If K is a Sylow p-subgroup of G, prove that$\mathbf{N}\left(N\left(K\right)\right)\mathbf{=}\mathbf{N}\left(K\right)$

Short answer

It is proved that,$\mathrm{N}\left(\mathrm{N}\left(\mathrm{K}\right)\right)=\mathrm{N}\left(\mathrm{K}\right)$.

Step-by-step solution

Given information

It is given that K is a Sylow p-subgroup of G.

Prove that N(NK)=N(K)

Since, every subgroup is contained in its normalizer,$\mathrm{N}\left(\mathrm{K}\right)\subseteq \mathrm{N}\left(\mathrm{N}\left(\mathrm{K}\right)\right)$.

Let$\mathrm{x}\in \mathrm{N}\left(\mathrm{N}\left(\mathrm{K}\right)\right)$

Then,${\mathrm{x}}^{-1}\mathrm{N}\left(\mathrm{K}\right)\mathrm{x}=\mathrm{N}\left(\mathrm{K}\right)$

This implies,${\mathrm{x}}^{-1}\mathrm{Kx}\subseteq \mathrm{N}\left(\mathrm{K}\right)$

But K is normal in N(K), so it is the only Sylow p-subgroup of N(K).

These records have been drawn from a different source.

-- ==== Sys2Proof/Machine/Mix.lean ====
section
/-! DEFINITION. Cable's row (R181): buses, outputs, meters (R194, R195) and rankers (R192, R193). -/

namespace Sys2Proof.Machine

/-! ### Sources of the row -/

/-- Slot of an enabled leg input in shared memory, its 128 bytes of a slot row (R178). -/
def Dev.legSlot (d : Dev) (l row : Nat) : List Byte :=
  let a := d.reg (Reg.CAB_LEG_IN_A l)
  d.shmRead (wfld a 18 16) (0x200000 + 256 * wfld a 12 0 + 128 * (row % 2)) 128

/-- Leg inputs present for a slot row: samples and VAD. -/
def Dev.legInputs (d : Dev) (row : Nat) : List (Nat × List Int × Bool) :=
  ((List.range 8192).filter (fun l => d.bit (Reg.CAB_LEG_IN_A l) 31 && !d.cab.absent.contains l)).map (fun l =>
    let b := d.legSlot l row
    (l, (List.range 24).map (fun i => sInt 24 (leNat ((b.drop (4 * i)).take 3))), (b.getD 96 0).toNat % 2 == 1))

/-- A bus of the row: its 24 sums with their ledgers, and the gain codes of its entries by source. -/
structure BusRow where
  sums : List (Int × Int)
  codes : List (Nat × List Nat)
  deriving DecidableEq, Repr

/-- The row in progress: the device, samples by source, sums by bus, lane-clocks used and supplied, whether all the work so
far was done, buses, outputs and stages left undone, buses already reported saturated, final samples and clips by output,
and exact values before the output gain. -/
structure Mix where
  dev : Dev
  x : Tbl (List Int) := []
  bus : List (Nat × BusRow) := []
  used : Nat := 0
  budget : Nat := 0
  ok : Bool := true
  lostBus : Nat := 0
  lostOut : Nat := 0
  lostStages : List Nat := []
  sats : List Nat := []
  final : List (Nat × List Int × Bool) := []
  pre : Tbl Int := []

/-- Samples of a source. -/
def Mix.src (m : Mix) (s : Nat) : List Int := tat (List.replicate 24 0) m.x s

/-- Work of so many lane-clocks is done if the row still has them, all later work being undone otherwise (assumption 71). -/
def Mix.spend (m : Mix) (n : Nat) : Mix :=
  if m.ok = false then m else if m.used + n ≤ m.budget then { m with used := m.used + n } else { m with ok := false }

/-- Conversions are counted: sat(bus) and CLIP (R186). -/
def Mix.convert (m : Mix) (b : Nat) (l : List Sample) : Mix :=
  let n := (l.filter (fun s => s.sat)).length
  let d := m.dev.count Reg.CAB_CLIP (l.filter (fun s => s.clip)).length
  if n = 0 then { m with dev := d }
  else
    let d := ((d.setBit (Reg.CAB_BUS_SAT (b / 32)) (b % 32) true).count (Reg.CAB_BUS_SATCNT b) n).count Reg.CAB_SAT_TOTAL n
    if b ∈ m.sats then { m with dev := d }
    else { m with dev := d.raise Ev.CAB_BUS_SAT b (d.busDomain b), sats := b :: m.sats }

/-! ### Buses (R183 to R190) -/

/-- Products of one entry added to the sums. -/
def addEntry (sums : List (Int × Int)) (x : List Int) (codes : List Nat) : List (Int × Int) :=
  (sums.zip (x.zip codes)).map (fun e => wrapAdd e.1 (e.2.1 * e.2.2 * 2))

/-- One bus: its crosspoint gains step through the row in every case; its sums only while the row has time. -/
def Mix.busRow (m : Mix) (b : Nat) : Mix :=
  let d := m.dev
  let all := d.listOf b
  let fades := tat [] d.cab.fade b
  let zc := d.fld Reg.CAB_CFG 25 16
  let good := all.filter (fun x => !x.bad)
  let step (s : Nat) (g : Gain) := g.row zc (tat 0 d.cab.prev s) (m.src s)
  let rows : List (Nat × List Nat × Gain × Nat) := good.map (fun x => (x.src, step x.src (tat {} d.cab.gain (gainKey b x.src))))
  let forced := (rows.map (fun r => r.2.2.2)).sum
  let d := { d with cab := { d.cab with gain := rows.foldl (fun (t : Tbl Gain) (r : Nat × List Nat × Gain × Nat) => tset {} t (gainKey b r.1) r.2.2.1) d.cab.gain } }
  let m := ({ m with dev := d.count Reg.CAB_FORCED_RAMP forced } : Mix).spend (24 * (all.length + fades.length))
  if m.ok = false then (if all = [] ∧ fades = [] then m else { m with lostBus := m.lostBus + 1 })
  else
    let m := { m with dev := m.dev.checkList b all }
    if all = [] ∧ fades = [] then m
    else
      let codes := rows.map (fun r => (r.1, r.2.1))
      let sums := (codes ++ fades.map (fun f => (f.1, (step f.1 f.2).1))).foldl
        (fun acc c => addEntry acc (m.src c.1) c.2) (List.replicate 24 (0, 0))
      let ret := sums.map (fun a => toSample a 0x80000)
      ({ m with bus := (b, ⟨sums, codes⟩) :: m.bus, x := tset (List.replicate 24 0) m.x (9216 + b) (ret.map (fun s => s.x)) } : Mix).convert b ret

/-- Depth at which a bus is summed in this row: its old one while it sums only fades. -/
def Dev.rowDepth (d : Dev) (b : Nat) : Nat :=
  let o := tat 0 d.cab.oldDepth b
  if o = 0 then d.busDepth b else o

/-- Steps 2 and 3; a reserved DEPTH is reported with depth 1. -/
def Mix.buses (m : Mix) : Mix :=
  let depth := (List.range 2048).map (fun b => (b, m.dev.rowDepth b))
  let one := (depth.filter (fun p => p.2 == 1 || p.2 == 3)).map (fun p => p.1)
  let two := (depth.filter (fun p => p.2 == 2)).map (fun p => p.1)
  (one ++ two).foldl Mix.busRow m

/-! ### Outputs (R187, R191) -/

/-- What an output hears: 24 sums, zero where it is disabled or its bus belongs to another domain. -/
def Mix.heard (m : Mix) (o : Nat) (h : Hears) : List (Int × Int) :=
  let zeros := List.replicate 24 ((0 : Int), (0 : Int))
  if h.en = false ∨ m.dev.busDomain h.bus ≠ m.dev.outDomain o then zeros
  else
    match m.bus.find? (fun e => e.1 == h.bus) with
    | none => zeros
    | some e =>
      match if h.minus then e.2.codes.find? (fun c => c.1 == h.src) else none with
      | none => e.2.sums
      | some c => (e.2.sums.zip ((m.src c.1).zip c.2)).map (fun p => wrapAdd p.1 (-(p.2.1 * p.2.2 * 2)))

/-- The exact value of a sum. -/
def exact (a : Int × Int) : Int := a.1 + a.2 * 2 ^ 56

/-- Sample `k` of a crossfade (R191): the sample, and what converting the old and the new value found. -/
def crossSample (k : Nat) (a b : Int × Int) (og : Nat) : Sample × Sample × Sample :=
  let none : Sample := ⟨0, false, false⟩
  if a.2 = 0 ∧ b.2 = 0 then
    if og = 0 then (none, none, none)
    else
      let s := clipSample (divEven ((a.1 * (23 - k : Int) + b.1 * (k + 1)) * og) (24 * 2 ^ 39))
      (s, none, s)
  else
    let s := toSample a og
    let t := toSample b og
    (⟨divEven (s.x * (23 - k : Int) + t.x * (k + 1)) 24, s.sat || t.sat, s.clip || t.clip⟩, s, t)

/-- One output of the row (assumption 72). -/
def Mix.output (m : Mix) (o : Nat) : Mix :=
  let d := m.dev
  let now := d.hears o
  let was := tat none d.cab.was o
  if now.en = false ∧ was.all (fun h => !h.en) then m
  else
    let minus (h : Hears) : Nat := if h.en && h.minus then 24 else 0
    let m := m.spend (minus now + (was.map minus).getD 0)
    if m.ok = false then
      { m with lostOut := m.lostOut + 1, lostStages := if o < 8192 then m.lostStages ++ [o] else m.lostStages }
    else
      let foreign (h : Hears) : Bool := h.en && d.busDomain h.bus != d.outDomain o
      let d := if foreign now && !d.cab.domMark.contains o then
          { d with cab := { d.cab with domMark := addMark d.cab.domMark o } }.raise Ev.CAB_DOMAIN now.bus (d.outDomain o)
        else d
      let b := m.heard o now
      let a := match was with
        | some h => m.heard o h
        | none => b
      let pre := match was with
        | some _ => ((a.zip b).zip (List.range 24)).map (fun p => exact p.1.1 * (23 - p.2 : Int) + exact p.1.2 * (p.2 + 1))
        | none => b.map exact
      let g := (tat {} d.cab.out o).row (d.fld Reg.CAB_CFG 25 16) (tat 0 d.cab.prev (16384 + o)) pre
      let d := { d with cab := { d.cab with out := tset {} d.cab.out o g.2.1 } }.count Reg.CAB_FORCED_RAMP g.2.2
      let m := { m with dev := d, pre := tset 0 m.pre o (pre.getLastD 0) }
      let codes : List Nat := g.1
      let (m, fin) : Mix × List Sample := match was with
        | none =>
          let l := (b.zip codes).map (fun p => toSample p.1 p.2)
          (m.convert now.bus l, l)
        | some h =>
          let l : List (Sample × Sample × Sample) := (((a.zip b).zip codes).zip (List.range 24)).map (fun p => crossSample p.2 p.1.1.1 p.1.1.2 p.1.2)
          ((m.convert h.bus (l.map (fun s => s.2.1))).convert now.bus (l.map (fun s => s.2.2)), l.map (fun s => s.1))
      let words := fin.map (fun s => s.x)
      let e := (m.dev.row32 + 1) % 2 ^ 32
      let d := if o < 8192 then m.dev.ringRow180 o e words else m.dev.fieldOut (o - 8192) e words
      { m with dev := d, final := (o, words, fin.any (fun s => s.sat || s.clip)) :: m.final }

/-- Steps 4 and 5: field outputs, then stages, each in ascending order. -/
def Mix.outputs (m : Mix) : Mix :=
  (List.range 8192).foldl Mix.output ((List.range 1024).foldl (fun m c => m.output (8192 + c)) m)

/-! ### Meters (R194, R195) -/

/-- Level of a magnitude `v / 2^23`: 0.25 dB units below full scale, before the error R194 allows. -/
def peakLevel (v : Nat) : Nat :=
  if v = 0 then 1023 else ((List.range 1023).takeWhile (fun n => decide (v ^ 160 * 10 ^ (2 * n + 1) < 2 ^ 3680))).length

/-- Level of a mean square `m / 2^80` (assumption 73). -/
def rmsLevel (m : Nat) : Nat :=
  if m = 0 then 1023 else ((List.range 1023).takeWhile (fun n => decide (m ^ 80 * 10 ^ (2 * n + 1) < 2 ^ 6400))).length

/-- A level with the error that draw `z` gives record `r`'s level `k` (assumption 73). -/
def withErr (z r k exactLevel : Nat) : Nat :=
  if exactLevel = 1023 then 1023 else min 1023 (exactLevel + (Config.meterErr (262144 * z + 4 * r + k)).val - 1)

/-- A running mean square. -/
def smooth (m ms k : Nat) : Nat := ((m : Int) + ((ms : Int) - m) / 2 ^ k).toNat

/-- A meter over a row's samples (assumption 73). -/
def Dev.meterRow (d : Dev) (z r : Nat) (x : List Int) (clip vad absent : Bool) (m : Meter) : Meter :=
  let p := withErr z r 0 (peakLevel ((x.map Int.natAbs).foldl max 0))
  let ms := (x.map (fun v => v.natAbs ^ 2)).sum * 2 ^ 34 / 24
  let peak := if 256 * p < m.peak then 256 * p else min (m.peak + d.fld Reg.CAB_CFG 7 0) (256 * p)
  let (hold, left) :=
    if p ≤ m.hold then (p, d.fld Reg.CAB_CFG2 27 16) else if 0 < m.left then (m.hold, m.left - 1) else (peak / 256, 0)
  { peak := peak, hold := hold, left := if hold = 1023 then 0 else left
    slow := smooth m.slow ms (d.fld Reg.CAB_CFG 11 8), fast := smooth m.fast ms (d.fld Reg.CAB_CFG 15 12)
    clip := m.clip || clip, vad := vad, absent := absent }

/-- The meter of a record. -/
def Dev.meter (d : Dev) (r : Nat) : Meter := tat {} d.cab.meters r

/-- FAST of a record (R194). -/
def Dev.fastLevel (d : Dev) (z r : Nat) : Nat := withErr z r 2 (rmsLevel (d.meter r).fast)

/-- Record of an output (R195). -/
def outRecord (o : Nat) : Nat := 11264 + o

/-- A meter record of Table 11-5. -/
def Dev.meterBytes (d : Dev) (z r : Nat) : List Byte :=
  let m := d.meter r
  let vad := if r < 8192 then m.vad else decide (r < 11264)
  leBytes 8 (mix 10 0 (m.peak / 256) + mix 10 10 m.hold + mix 10 20 (withErr z r 1 (rmsLevel m.slow)) +
    mix 1 30 (if 11264 ≤ r then m.clip.toNat else 0) + mix 10 32 (d.fastLevel z r) + mix 1 42 vad.toNat + mix 1 43 m.absent.toNat)

/-- A meter dump when one is due; it ends CLIP (R195). -/
def Dev.meterDump (d : Dev) (z row : Nat) : Dev :=
  let every := d.fld Reg.CAB_CFG2 15 8
  let n := d.cab.dumpRows + 1
  if every = 0 then { d with cab := { d.cab with dumpRows := 0 } }
  else if n < every then { d with cab := { d.cab with dumpRows := n } }
  else
    let a := d.fld Reg.CAB_METER_ADDR_LO 31 6 * 64 + 2 ^ 32 * d.fld Reg.CAB_METER_ADDR_HI 3 0 + 0x29000 * (d.cab.dumps % 2)
    let d := d.dramPut 12 0 (a + 64) ((List.range 20480).flatMap (d.meterBytes z))
    let d := d.dramPut 12 0 a (leBytes 4 row ++ List.replicate 60 0)
    let meters := d.cab.meters.foldl (fun (t : Tbl Meter) (e : Nat × Meter) => tset {} t e.1 { e.2 with clip := false }) ([] : Tbl Meter)
    { d with cab := { d.cab with dumpRows := 0, dumps := d.cab.dumps + 1, meters := meters } }

/-! ### Rankers (R192, R193) -/

/-- Members ordered by `before`, the first that stands before every other first. -/
def orderBy (before : Nat × Nat → Nat × Nat → Bool) : List (Nat × Nat) → List (Nat × Nat)
  | [] => []
  | x :: t => insert x (orderBy before t)
where
  /-- `x` put before the first member it precedes. -/
  insert (x : Nat × Nat) : List (Nat × Nat) → List (Nat × Nat)
    | [] => [x]
    | y :: t => if before x y then x :: y :: t else y :: insert x t

/-- Loudest first, ties by lower source: a list of (source, loud). -/
def louder (a b : Nat × Nat) : Bool := decide (b.2 < a.2) || (a.2 == b.2 && decide (a.1 < b.1))

/-- One candidate offered to a ranker's members (source, hold). -/
def offer (n margin hold : Nat) (loud : Nat → Nat) (r : List (Nat × Nat)) (c : Nat) : List (Nat × Nat) :=
  if r.any (fun m => m.1 == c) then r
  else if r.length < n then r ++ [(c, hold)]
  else
    match (orderBy louder (r.map (fun m => (m.1, loud m.1)))).getLast? with
    | none => r
    | some w => if w.2 + margin ≤ loud c then r.map (fun m => if m.1 = w.1 then (c, hold) else m) else r

/-- Members of a ranker after a row (R192). -/
def Dev.rankRow (d : Dev) (z r : Nat) : List (Nat × Nat) :=
  let cfg := d.reg (Reg.CAB_RANK_CFG r)
  let par := d.reg (Reg.CAB_RANK_PARAM r)
  let srcs := (d.goodList (wfld cfg 10 0)).map (fun x => x.src)
  let n := if wfld cfg 20 16 = 0 ∨ 16 < wfld cfg 20 16 then 16 else wfld cfg 20 16
  let vad (s : Nat) : Bool := decide (8192 ≤ s) || (d.meter s).vad
  let qual (s : Nat) : Bool := vad s && decide (d.fastLevel z s < wfld par 29 20)
  let loud (s : Nat) : Nat := 1023 - d.fastLevel z s
  let hold := wfld par 11 0
  let r := (d.members r).filter (fun m => srcs.contains m.1)
  let r := r.map (fun m => if qual m.1 then (m.1, hold) else (m.1, m.2 - 1))
  let r := r.filter (fun m => m.2 != 0 || qual m.1)
  let cand := orderBy louder ((srcs.filter (fun s => qual s && !r.any (fun m => m.1 == s))).map (fun s => (s, loud s)))
  (cand.map (fun c => c.1)).foldl (offer n (wfld par 19 12) hold loud) r

/-- A ranker runs: its list, its event, and its bus's gates. -/
def Dev.rankStep (d : Dev) (z r : Nat) : Dev :=
  if d.bit (Reg.CAB_RANK_CFG r) 31 = false then d
  else
    let b := d.fld (Reg.CAB_RANK_CFG r) 10 0
    let old := d.members r
    let new := d.rankRow z r
    let d := { d with cab := { d.cab with rank := tset [] d.cab.rank r new } }
    let shown := (orderBy louder (new.map (fun m => (m.1, 1023 - d.fastLevel z m.1)))).map (fun m => m.1 + 2 ^ 15)
    let d := d.forEach (List.range 8) (fun d j =>
      d.setReg (Reg.CAB_RANK_LIST r j) (BitVec.ofNat 32 (shown.getD (2 * j) 0 + 65536 * shown.getD (2 * j + 1) 0)))
    if old.all (fun m => new.any (fun n => n.1 == m.1)) && new.all (fun m => old.any (fun n => n.1 == m.1)) then d
    else
      let d := d.raise Ev.CAB_RANK_CHANGE r (d.busDomain b)
      let gaters := d.gaters b
      if gaters.contains r = false then d
      else d.forEach ((d.goodList b).filter (fun x => x.ranked)) (fun d x =>
        let g := tat {} d.cab.gain (gainKey b x.src)
        let t := d.xpTarget gaters x
        if t = g.tgt then d else { d with cab := { d.cab with gain := tset {} d.cab.gain (gainKey b x.src) (g.retarget t) } })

Thus,${\mathrm{x}}^{-1}\mathrm{Kx}=\mathrm{K}$

This implies,$\mathrm{x}\in \mathrm{N}\left(\mathrm{K}\right)$

Thus,$\mathrm{N}\left(\mathrm{N}\left(\mathrm{K}\right)\right)\subseteq \mathrm{N}\left(\mathrm{K}\right)$

Hence, it can be concluded that$\mathrm{N}\left(\mathrm{N}\left(\mathrm{K}\right)\right)=\mathrm{N}\left(\mathrm{K}\right)$